• DATA PROVIDED:

/-- Settles O3: the move is M1, whose reads and decoding the hypotheses give. -/
theorem stepRunsTheReceivedCommand : Obligations.StepRunsTheReceivedCommand := by
  intro s rest h payload i ha hm hp hf hpend hread hl hpl hi
  have hmove : runMove .ml { s with moves := rest } = mainTake { s with moves := rest } := runMove_ml_idle hp hf hpend
  rw [step_of_moves_cons ha hm, hmove]
  exact mainTake_frame (s := { s with moves := rest }) hread hl hpl hi

/-- Settles O5: the move is M2, and a header that decodes to a control reply is that reply's own. -/
theorem stepRunsTheWaitingReply : Obligations.StepRunsTheWaitingReply := by
  intro s rest h i ha hm hp hpend hr hdec hbulk
  have hmove : runMove .ml { s with moves := rest } = mainReply { s with moves := rest } := runMove_ml_reply hp hpend
  have hclass := classifyReply_of_decode hdec
  have hcontrol := (classifyReply_cases hclass).resolve_right fun ⟨intra, interval, he⟩ => hbulk intra interval he
  rw [step_of_moves_cons ha hm, hmove]
  exact mainReply_control (s := { s with moves := rest }) hr hclass hcontrol

/-- Settles O40: the two moves that are not enabled, then M2 without a reply, then M3. -/
theorem mainLoopWaitsAndRearms : Obligations.MainLoopWaitsAndRearms := by
  refine ⟨fun s hpend => ?_, fun s hp hf => ?_, fun s hp hpend hr => ?_, fun s hp hpend => ?_⟩
  · exact runMove_disabled (by simp [State.enabled, hpend])
  · exact runMove_disabled (by simp [State.enabled, State.mainEnabled, hp, hf])
  · rw [runMove_ml_reply hp hpend]
    simp only [mainReply, hr]
  · exact runMove_ml_rearm hp hpend

/-! ## A frame laid down for the next step -/

/-- A frame with the right label that fits the buffer lies where M1 takes it. -/
theorem placeFrame_fits {h : Header} {payload : List Byte} (hl : h.b0 = s.cfg.label)
    (hfit : payload.length ≤ s.cfg.rxPayloadMax) :
    placeFrame h payload s = { s with
      mem := { s.mem with rxh := s.mem.rxh.writeList 0 h.bytes, rxp := s.mem.rxp.writeList 0 payload }
      rxPhase := .off
      rxFlag := true
      mlPhase := .idle
      pendRx := false
      pendTx := false
      pendTick := false
      ch0 := { s.ch0 with pendAdc := false }
      ch1 := { s.ch1 with pendAdc := false }
      moves := .ml :: s.moves } :=
  if_pos ⟨hl, hfit⟩

/-- Settles O7: the placed state meets the hypotheses of O3, since the bytes written read back. -/
theorem placedFrameRunsNext : Obligations.PlacedFrameRunsNext := by
  intro s h payload ha hl hlen hfit
  have hdec : decode s.cfg .hostToDevice (h.bytes ++ payload) =
      .ok (classify s.cfg ⟨h.b0, h.b1, h.lengthField, h.argTag⟩ payload, []) := by
    simpa [decode] using decodeCommand_header hl payload [] hlen
  have hpl : (s.mem.rxp.writeList 0 payload).cells s.cfg.rxPayloadMax 0 h.lengthField.toNat = .value payload :=
    hlen ▸ Mem.cells_writeList s.mem.rxp payload hfit
  refine ⟨_, hdec, ?_⟩
  rw [placeFrame_fits hl hfit]
  exact stepRunsTheReceivedCommand _ s.moves h payload _ ha rfl rfl rfl rfl (Mem.cells_writeHeader s.mem.rxh h) hl hpl
    hdec

/-! ## The command rows -/

/-- A row that takes no payload answers at once, or is `F_CMD_LENGTH` and nothing else (R201). -/
theorem requireLen_zero_reply (payload : List Byte) (r : State → Header) (s : State) :
    ((requireLen payload 0 s).andThen (fun u => .cont (setReply (some (r u)) u))).outcome =
      if payload = [] then .next (setReply (some (r s)) s) else .next (s.raise .cmdLength) := by
  cases payload <;> rfl

theorem exec_liveness (payload : List Byte) (s : State) : exec (.liveness payload) s =
    if payload = [] then .next (setReply (some (livenessEcho s.cfg)) s) else .next (s.raise .cmdLength) := by
  refine (requireLen_zero_reply payload (fun u => (Instr.liveness payload).header u.cfg) s).trans ?_
  cases payload <;> rfl

theorem exec_version (payload : List Byte) (s : State) : exec (.version payload) s =
    if payload = [] then .next (setReply (some (versionReply s.cfg)) s) else .next (s.raise .cmdLength) :=
  requireLen_zero_reply payload (fun u => versionReply u.cfg) s

/-- The refusal mark joins a state that has none (R290). -/
theorem State.refuse_of_none (r : RefusalName) (h : s.refused = none) :
    s.refuse r = { s with refused := some r } := by
  simp [State.refuse, h]

/-- A refusal mark that is set is never changed (R290). -/
theorem State.refuse_of_ne_none (r : RefusalName) (h : s.refused ≠ none) : s.refuse r = s := by
  obtain ⟨q, hq⟩ := Option.ne_none_iff_exists'.1 h
  simp only [State.refuse, hq, Option.getD_some]
  rw [← hq]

• WHAT THE TASK REQUIRES: In the data above, which lines lie between the line with "exact mainReply_control (s" and the line with "Obligations.MainLoopWaitsAndRearms := by", inclusive? Print those lines exactly and nothing else.

• TASK ANSWER:
  exact mainReply_control (s := { s with moves := rest }) hr hclass hcontrol

/-- Settles O40: the two moves that are not enabled, then M2 without a reply, then M3. -/
theorem mainLoopWaitsAndRearms : Obligations.MainLoopWaitsAndRearms := by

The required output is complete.